The ratio module 722 is used for acquiring the number of all expert users in the field to which the search term belongs and the number of search users in the field to which the search term belongs within a period of time; and if the ratio of the number of the search users to the number of all expert users in the field exceeds a preset ratio threshold, taking the search word as a new word candidate word.

Specifically, the ratio module 722 may perform the operation S320 described above, for example, and is not described herein again.

Fig. 8 schematically shows a block diagram of a new word discovery apparatus according to another embodiment of the present disclosure.

As shown in fig. 8, according to an embodiment of the present disclosure, the new word discovery apparatus 700 may further include a second obtaining module 730 and a second selecting module 740, where:

the second obtaining module 730 is configured to obtain search data ranks of a plurality of users within a preset range, and extract n search terms (n is greater than or equal to 1) from the search data ranks, where the search data ranks include a search user number rank and/or a search frequency rank, the search user number rank ranks the search terms according to the search user number, and the search frequency rank ranks the search terms according to the searched frequency.

Specifically, the second obtaining module 730 may perform the operation S400 described above, for example, and is not described herein again.

The second selecting module 740 is configured to obtain a ranking change condition of each search term in the n search terms in the search user ranking and/or the search frequency ranking within a period of time, and select a part of the search terms as new term candidate terms according to the ranking change condition.

Specifically, the second selecting module 740 may perform the operation S500 described above, for example, and is not described herein again.

Fig. 9 schematically shows a block diagram of a new word discovery apparatus according to yet another embodiment of the present disclosure.

As shown in fig. 9, according to an embodiment of the present disclosure, the new word discovery apparatus 700 may further include a third obtaining module 750 and a third selecting module 760, where:

the third obtaining module 750 is configured to obtain a plurality of names of commodities;

the third selection module 760 is configured to extract a candidate word of a new word from the plurality of names of the goods.

Specifically, the third obtaining module 750 and the third selecting module 760 may, for example, perform the operation S600 described above, which is not described herein again.

FIG. 10 schematically shows a block diagram of a third selection module according to an embodiment of the disclosure.

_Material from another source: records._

/-! ## The last line of a PUT (R217, R314) -/

/-- The device without a transfer, its flits and the source reads it has still to make. -/
def Dev.withoutXfer (d : Dev) (t id : Nat) : Dev :=
  { d.upd t fun x => { x with xfers := x.xfers.filter (·.id != id), mvq := x.mvq.filter fun a => a.kind != .putRead id } with
    flits := d.flits.filter fun f => !(f.src == t && (f.cargo == .get id || f.cargo == .put id)) }

/-- A translated transfer that is removed frees its frame, first for a repair that waits (R318, R322). -/
theorem Dev.dropXfer_translated {d : Dev} {t id a : Nat} {x : Xfer} (hx : (d.tile t).xfers.find? (·.id == id) = some x) (ha : x.pa = some a) :
    d.dropXfer t id = ((d.withoutXfer t id).syncFrame (a / 65536)).serveRepairs := by
  unfold Dev.dropXfer
  simp only [hx, Option.bind_some, ha]
  rfl

theorem Dev.exportBlock_none {d : Dev} (h : ∀ s < 64, d.rb (Reg.OSTR_CFG s) 63 = false) (c va : Nat) : d.exportBlock c va = d := by
  have hnone : ∀ q : Nat → Bool, findAll 64 (fun s => d.rb (Reg.OSTR_CFG s) 63 && q s) = [] := fun q =>
    List.filter_eq_nil_iff.mpr fun s hs => by rw [h s (List.mem_range.mp hs)]; exact Bool.false_ne_true
  unfold Dev.exportBlock
  simp only [Bool.and_assoc]
  rw [hnone]
  rfl

/-- The last line of a PUT without a check value, to a page that no stream exports, is stored, and the PUT ends. -/
theorem Dev.putLine_last {d : Dev} {t page a : Nat} {x : Xfer} {bs : List Byte} (hput : x.isGet = false)
    (hvpn : x.vpn.isSome = true) (hpa : x.pa = some page) (hcve : x.cve = false) (hlast : 64 * x.nb ≤ x.moved + 1)
    (hexport : ∀ s < 64, d.rb (Reg.OSTR_CFG s) 63 = false) (ha : page + 4096 * (x.off + x.moved / 64) = a)
    (hlen : ((x.buf.drop (128 * (x.moved / 64))).take 128).length = 128) (hup : d.stackUp ((stackOf a).getD 0) = true)
    (hbs : ((((x.buf.drop (128 * (x.moved / 64))).take 128).flatMap fun w => toBytes 32 w.1.toNat).drop (64 * (x.moved % 64))).take 64 = bs) :
    ∃ l, d.putLine t x = ((d.wrBytes (a + 64 * (x.moved % 64)) bs).setLine (a + 64 * (x.moved % 64)) l).dropXfer t x.id := by
  have hpage : d.xferPage t x = some (page, d) := by unfold Dev.xferPage; rw [hpa]
  have hkind (b crc : Nat) : putKind x b crc = (1, false, false) := by unfold putKind; rw [hcve]; rfl
  have hstream (a' : Nat) (bs : List Byte) (l : Line) (c va : Nat) :
      (((d.wrBytes a' bs).setLine a' l).when false fun d => (d.inc Reg.CV_FAIL).report 10 t 0).exportBlock c va = (d.wrBytes a' bs).setLine a' l :=
    Dev.exportBlock_none (d := (d.wrBytes a' bs).setLine a' l)
      (fun s hs => (congrArg (tst · 63) (Dev.wrBytes_rd d a' (Reg.OSTR_CFG s) bs)).trans (hexport s hs)) c va
  have hnone : x.vpn.isNone = false := by rw [← Option.not_isSome, hvpn]; rfl
  unfold Dev.putLine
  simp only [hput, hnone, hpage, hkind, hstream, Bool.or_self, Bool.false_eq_true, if_false, ite_self, ge_iff_le, hlast, if_true, ha, hbs]
  rw [if_neg (by rw [hlen, hup]; decide)]
  exact ⟨_, rfl⟩

/-- Without flits on their way no words come in. -/
theorem Dev.putIn_of_no_flits {d : Dev} (h : d.flits = []) (t id n : Nat) : d.putIn t id n = d := by
  cases n with
  | zero => rfl
  | succ n => unfold Dev.putIn; rw [h]; rfl

theorem doPutAccepted_of_no_flits {d : Dev} {t n : Nat} {x : Xfer} (hx : (d.tile t).xfers[n]? = some x)
    (hfind : (d.tile t).xfers.find? (·.id == x.id) = some x) (hflits : d.flits = []) : doPutAccepted t n d = d.putLine t x := by
  unfold doPutAccepted
  simp only [hx, Dev.putIn_of_no_flits hflits, hfind, Option.map_some, Option.getD_some]

/-- Bytes that memory holds already, written again, change nothing. -/
theorem Dev.wrBytes_self {d : Dev} {a : Nat} {bs : List Byte} (h : (d.wrBytes a bs).mem = d.mem) : d.wrBytes a bs = d := by
  have hrest (d : Dev) (a : Nat) : d.wrBytes a bs = { d with mem := (d.wrBytes a bs).mem } := by
    clear h
    induction bs generalizing d a with
    | nil => rfl
    | cons b bs ih => exact ih (d.wrByte a b) (a + 1)
  rw [hrest, h]

/-! ## A device where a PUT's last line lets a repair go on -/

/-- A PUT of one block of zeros to frame 0x200000, the first of stack 1; 63 of its lines are accepted. -/
def endingPut : Xfer :=
  { id := 1, isGet := false, ctx := 1, slot := 0, cadence := false, pc := 0, win := 0, base := 0, off := 0, nb := 1, ent := 0, vpn := some 1
    pa := some 0x2000000000, buf := List.replicate 128 (0, false), moved := 63 }

/-- Page 0 of context 1, in frame 0x10 of stack 0. -/
def faultyPage : Page := { frame := 0x10, ctx := 1, maps := [(1, 0)] }

/-- The frame of that page has a lasting row fault and is out of the pool; the repair waits for a frame. Stack 0 is EVACUATING, stack 1 is READY,
and the page-table pool at 0x200000 holds the four nodes on the way to the page, the leaf at 0x203000. -/
def waitingRepair : Dev :=
  { regs := [(Reg.MEM_CTL, w64 (2 ^ 63)), (Reg.PT_POOL, w64 (2 ^ 48 + 2 ^ 21)), (Reg.STACK 0, w64 (2 ^ 61)), (Reg.STACK 1, 0),
      (Reg.PTROOT 1, w64 (2 ^ 63 + 0x200000))]
    mem := [(0x200001, 0x10), (0x200002, 0x20), (0x200007, 0x80), (0x201001, 0x20), (0x201002, 0x20), (0x201007, 0x80),
      (0x202001, 0x30), (0x202002, 0x20), (0x202007, 0x80), (0x203002, 0x10), (0x203007, 0xC8)]
    pages := [faultyPage], repairs := [⟨0x10, none⟩], outFrames := [0x10], tiles := [(0, { xfers := [endingPut] })] }

/-- The leaf of the page: VALID, LEAF and WRITE, frame 0x10. -/
def faultyLeaf : Leaf := ⟨0x203000, 2 ^ 63 + 2 ^ 62 + 2 ^ 59 + 0x100000, 0⟩

theorem waitingRepair_walk : waitingRepair.walk 1 0 = some faultyLeaf := by decide +kernel

/-- The device once the line is stored, with the side band it took, and the PUT has given its frame back. -/
def putEnded (l : Line) : Dev := ((waitingRepair.setLine (0x2000000000 + 64 * 63) l).withoutXfer 0 1).syncFrame 0x200000

theorem waitingRepair_xfers : (waitingRepair.tile 0).xfers = [endingPut] := rfl

theorem endingPut_words : ((endingPut.buf.drop (128 * (endingPut.moved / 64))).take 128).length = 128 := by decide +kernel
/-- The line is stored: memory held zeros there, and the PUT ends. -/
theorem waitingRepair_stores : ∃ l, waitingRepair.putLine 0 endingPut = (waitingRepair.setLine (0x2000000000 + 64 * 63) l).dropXfer 0 1 := by
  have hexport : ∀ s < 64, waitingRepair.rb (Reg.OSTR_CFG s) 63 = false := by decide +kernel
  have hup : waitingRepair.stackUp ((stackOf 0x2000000000).getD 0) = true := by decide +kernel
  have hsame : (waitingRepair.wrBytes (0x2000000000 + 64 * 63) (List.replicate 64 0)).mem = waitingRepair.mem := by decide +kernel
  obtain ⟨l, hl⟩ := Dev.putLine_last (d := waitingRepair) (t := 0) (x := endingPut) (bs := List.replicate 64 0) rfl rfl rfl rfl (by decide)
    hexport (a := 0x2000000000) rfl endingPut_words hup (by decide +kernel)
  exact ⟨l, hl.trans (congrArg (fun e : Dev => (e.setLine (0x2000000000 + 64 * 63) l).dropXfer 0 1) (Dev.wrBytes_self hsame))⟩
theorem waitingRepair_accepts : ∃ l, doPutAccepted 0 0 waitingRepair = (putEnded l).serveRepairs := by
  obtain ⟨l, hl⟩ := waitingRepair_stores
  have hfind : (waitingRepair.tile 0).xfers.find? (·.id == endingPut.id) = some endingPut := by rw [waitingRepair_xfers]; rfl
  have hstart := doPutAccepted_of_no_flits (d := waitingRepair) (n := 0) (by rw [waitingRepair_xfers]; rfl) hfind rfl
  exact ⟨l, hstart.trans (hl.trans (Dev.dropXfer_translated (d := waitingRepair.setLine (0x2000000000 + 64 * 63) l) hfind rfl))⟩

As shown in fig. 10, the third selection module 760 may include a cleaning module 761, a word segmentation module 762, and a cohesion module 763, wherein:

the cleaning module 761 is used for cleaning a plurality of names of commodities. Specifically, the cleaning module 761 can perform the operation S610 described above, for example, and will not be described herein again.

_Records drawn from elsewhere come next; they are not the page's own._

/-! ### setMem -/

@[simp] theorem State.setMem_b (m : Memory) : (s.setMem m).b = s.b := rfl
@[simp] theorem State.setMem_c (m : Memory) : (s.setMem m).c = s.c := rfl
@[simp] theorem State.setMem_d (m : Memory) : (s.setMem m).d = s.d := rfl
@[simp] theorem State.setMem_e (m : Memory) : (s.setMem m).e = s.e := rfl
@[simp] theorem State.setMem_h (m : Memory) : (s.setMem m).h = s.h := rfl
@[simp] theorem State.setMem_l (m : Memory) : (s.setMem m).l = s.l := rfl
@[simp] theorem State.setMem_a (m : Memory) : (s.setMem m).a = s.a := rfl
@[simp] theorem State.setMem_f (m : Memory) : (s.setMem m).f = s.f := rfl
@[simp] theorem State.setMem_sp (m : Memory) : (s.setMem m).sp = s.sp := rfl
@[simp] theorem State.setMem_pc (m : Memory) : (s.setMem m).pc = s.pc := rfl
@[simp] theorem State.setMem_icount (m : Memory) : (s.setMem m).icount = s.icount := rfl
@[simp] theorem State.setMem_halted (m : Memory) : (s.setMem m).halted = s.halted := rfl
@[simp] theorem State.setMem_haltCause (m : Memory) : (s.setMem m).haltCause = s.haltCause := rfl
@[simp] theorem State.setMem_mem (m : Memory) : (s.setMem m).mem = m := rfl
@[simp] theorem State.setMem_cfg (m : Memory) : (s.setMem m).cfg = s.cfg := rfl
@[simp] theorem State.setMem_shadow (m : Memory) : (s.setMem m).shadow = s.shadow := rfl
@[simp] theorem State.setMem_loggedPorts (m : Memory) : (s.setMem m).loggedPorts = s.loggedPorts := rfl
@[simp] theorem State.setMem_hookLog (m : Memory) : (s.setMem m).hookLog = s.hookLog := rfl
@[simp] theorem State.setMem_events (m : Memory) : (s.setMem m).events = s.events := rfl
@[simp] theorem State.setMem_inputs (m : Memory) : (s.setMem m).inputs = s.inputs := rfl
@[simp] theorem State.setMem_freeCount (m : Memory) : (s.setMem m).freeCount = s.freeCount := rfl
@[simp] theorem State.setMem_reg (m : Memory) (r : Reg) : (s.setMem m).reg r = s.reg r := by cases r <;> rfl

/-! ### setCfg -/

@[simp] theorem State.setCfg_b (k : HostConfig) : (s.setCfg k).b = s.b := rfl
@[simp] theorem State.setCfg_c (k : HostConfig) : (s.setCfg k).c = s.c := rfl
@[simp] theorem State.setCfg_d (k : HostConfig) : (s.setCfg k).d = s.d := rfl
@[simp] theorem State.setCfg_e (k : HostConfig) : (s.setCfg k).e = s.e := rfl
@[simp] theorem State.setCfg_h (k : HostConfig) : (s.setCfg k).h = s.h := rfl
@[simp] theorem State.setCfg_l (k : HostConfig) : (s.setCfg k).l = s.l := rfl
@[simp] theorem State.setCfg_a (k : HostConfig) : (s.setCfg k).a = s.a := rfl
@[simp] theorem State.setCfg_f (k : HostConfig) : (s.setCfg k).f = s.f := rfl
@[simp] theorem State.setCfg_sp (k : HostConfig) : (s.setCfg k).sp = s.sp := rfl
@[simp] theorem State.setCfg_pc (k : HostConfig) : (s.setCfg k).pc = s.pc := rfl
@[simp] theorem State.setCfg_icount (k : HostConfig) : (s.setCfg k).icount = s.icount := rfl
@[simp] theorem State.setCfg_halted (k : HostConfig) : (s.setCfg k).halted = s.halted := rfl
@[simp] theorem State.setCfg_haltCause (k : HostConfig) : (s.setCfg k).haltCause = s.haltCause := rfl
@[simp] theorem State.setCfg_mem (k : HostConfig) : (s.setCfg k).mem = s.mem := rfl
@[simp] theorem State.setCfg_cfg (k : HostConfig) : (s.setCfg k).cfg = k := rfl
@[simp] theorem State.setCfg_shadow (k : HostConfig) : (s.setCfg k).shadow = s.shadow := rfl
@[simp] theorem State.setCfg_loggedPorts (k : HostConfig) : (s.setCfg k).loggedPorts = s.loggedPorts := rfl
@[simp] theorem State.setCfg_hookLog (k : HostConfig) : (s.setCfg k).hookLog = s.hookLog := rfl
@[simp] theorem State.setCfg_events (k : HostConfig) : (s.setCfg k).events = s.events := rfl
@[simp] theorem State.setCfg_inputs (k : HostConfig) : (s.setCfg k).inputs = s.inputs := rfl
@[simp] theorem State.setCfg_freeCount (k : HostConfig) : (s.setCfg k).freeCount = s.freeCount := rfl
@[simp] theorem State.setCfg_reg (k : HostConfig) (r : Reg) : (s.setCfg k).reg r = s.reg r := by cases r <;> rfl

/-! ### setShadow -/

@[simp] theorem State.setShadow_b (fs : List Frame) : (s.setShadow fs).b = s.b := rfl
@[simp] theorem State.setShadow_c (fs : List Frame) : (s.setShadow fs).c = s.c := rfl
@[simp] theorem State.setShadow_d (fs : List Frame) : (s.setShadow fs).d = s.d := rfl
@[simp] theorem State.setShadow_e (fs : List Frame) : (s.setShadow fs).e = s.e := rfl
@[simp] theorem State.setShadow_h (fs : List Frame) : (s.setShadow fs).h = s.h := rfl
@[simp] theorem State.setShadow_l (fs : List Frame) : (s.setShadow fs).l = s.l := rfl
@[simp] theorem State.setShadow_a (fs : List Frame) : (s.setShadow fs).a = s.a := rfl
@[simp] theorem State.setShadow_f (fs : List Frame) : (s.setShadow fs).f = s.f := rfl
@[simp] theorem State.setShadow_sp (fs : List Frame) : (s.setShadow fs).sp = s.sp := rfl
@[simp] theorem State.setShadow_pc (fs : List Frame) : (s.setShadow fs).pc = s.pc := rfl
@[simp] theorem State.setShadow_icount (fs : List Frame) : (s.setShadow fs).icount = s.icount := rfl
@[simp] theorem State.setShadow_halted (fs : List Frame) : (s.setShadow fs).halted = s.halted := rfl
@[simp] theorem State.setShadow_haltCause (fs : List Frame) : (s.setShadow fs).haltCause = s.haltCause := rfl
@[simp] theorem State.setShadow_mem (fs : List Frame) : (s.setShadow fs).mem = s.mem := rfl
@[simp] theorem State.setShadow_cfg (fs : List Frame) : (s.setShadow fs).cfg = s.cfg := rfl
@[simp] theorem State.setShadow_shadow (fs : List Frame) : (s.setShadow fs).shadow = fs := rfl
@[simp] theorem State.setShadow_loggedPorts (fs : List Frame) : (s.setShadow fs).loggedPorts = s.loggedPorts := rfl
@[simp] theorem State.setShadow_hookLog (fs : List Frame) : (s.setShadow fs).hookLog = s.hookLog := rfl
@[simp] theorem State.setShadow_events (fs : List Frame) : (s.setShadow fs).events = s.events := rfl
@[simp] theorem State.setShadow_inputs (fs : List Frame) : (s.setShadow fs).inputs = s.inputs := rfl
@[simp] theorem State.setShadow_freeCount (fs : List Frame) : (s.setShadow fs).freeCount = s.freeCount := rfl
@[simp] theorem State.setShadow_reg (fs : List Frame) (r : Reg) : (s.setShadow fs).reg r = s.reg r := by cases r <;> rfl

/-! ### setLoggedPorts -/

@[simp] theorem State.setLoggedPorts_b (ps : List Byte) : (s.setLoggedPorts ps).b = s.b := rfl
@[simp] theorem State.setLoggedPorts_c (ps : List Byte) : (s.setLoggedPorts ps).c = s.c := rfl
@[simp] theorem State.setLoggedPorts_d (ps : List Byte) : (s.setLoggedPorts ps).d = s.d := rfl
@[simp] theorem State.setLoggedPorts_e (ps : List Byte) : (s.setLoggedPorts ps).e = s.e := rfl
@[simp] theorem State.setLoggedPorts_h (ps : List Byte) : (s.setLoggedPorts ps).h = s.h := rfl
@[simp] theorem State.setLoggedPorts_l (ps : List Byte) : (s.setLoggedPorts ps).l = s.l := rfl
@[simp] theorem State.setLoggedPorts_a (ps : List Byte) : (s.setLoggedPorts ps).a = s.a := rfl
@[simp] theorem State.setLoggedPorts_f (ps : List Byte) : (s.setLoggedPorts ps).f = s.f := rfl
@[simp] theorem State.setLoggedPorts_sp (ps : List Byte) : (s.setLoggedPorts ps).sp = s.sp := rfl
@[simp] theorem State.setLoggedPorts_pc (ps : List Byte) : (s.setLoggedPorts ps).pc = s.pc := rfl
@[simp] theorem State.setLoggedPorts_icount (ps : List Byte) : (s.setLoggedPorts ps).icount = s.icount := rfl
@[simp] theorem State.setLoggedPorts_halted (ps : List Byte) : (s.setLoggedPorts ps).halted = s.halted := rfl
@[simp] theorem State.setLoggedPorts_haltCause (ps : List Byte) : (s.setLoggedPorts ps).haltCause = s.haltCause := rfl
@[simp] theorem State.setLoggedPorts_mem (ps : List Byte) : (s.setLoggedPorts ps).mem = s.mem := rfl
@[simp] theorem State.setLoggedPorts_cfg (ps : List Byte) : (s.setLoggedPorts ps).cfg = s.cfg := rfl
@[simp] theorem State.setLoggedPorts_shadow (ps : List Byte) : (s.setLoggedPorts ps).shadow = s.shadow := rfl
@[simp] theorem State.setLoggedPorts_loggedPorts (ps : List Byte) : (s.setLoggedPorts ps).loggedPorts = ps := rfl
@[simp] theorem State.setLoggedPorts_hookLog (ps : List Byte) : (s.setLoggedPorts ps).hookLog = s.hookLog := rfl
@[simp] theorem State.setLoggedPorts_events (ps : List Byte) : (s.setLoggedPorts ps).events = s.events := rfl
@[simp] theorem State.setLoggedPorts_inputs (ps : List Byte) : (s.setLoggedPorts ps).inputs = s.inputs := rfl
@[simp] theorem State.setLoggedPorts_freeCount (ps : List Byte) : (s.setLoggedPorts ps).freeCount = s.freeCount := rfl
@[simp] theorem State.setLoggedPorts_reg (ps : List Byte) (r : Reg) : (s.setLoggedPorts ps).reg r = s.reg r := by cases r <;> rfl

The word segmentation module 762 is configured to segment words of the washed commodity name to obtain a plurality of segmented words. Specifically, the word segmentation module 762 may perform the operation S620 described above, for example, and is not described herein again.

The cohesion degree module 763 is configured to obtain a head set and a tail set of each word segmentation word, obtain a cohesion degree score of each word segmentation word according to the head set and the tail set, and use a word segmentation word with the cohesion degree score exceeding a preset cohesion degree threshold as a new word candidate word. Specifically, the cohesion degree module 763 may perform the operations S630 to S650 described above, for example, and will not be described herein again.

FIG. 11 schematically shows a relationship diagram between modules according to an embodiment of the disclosure.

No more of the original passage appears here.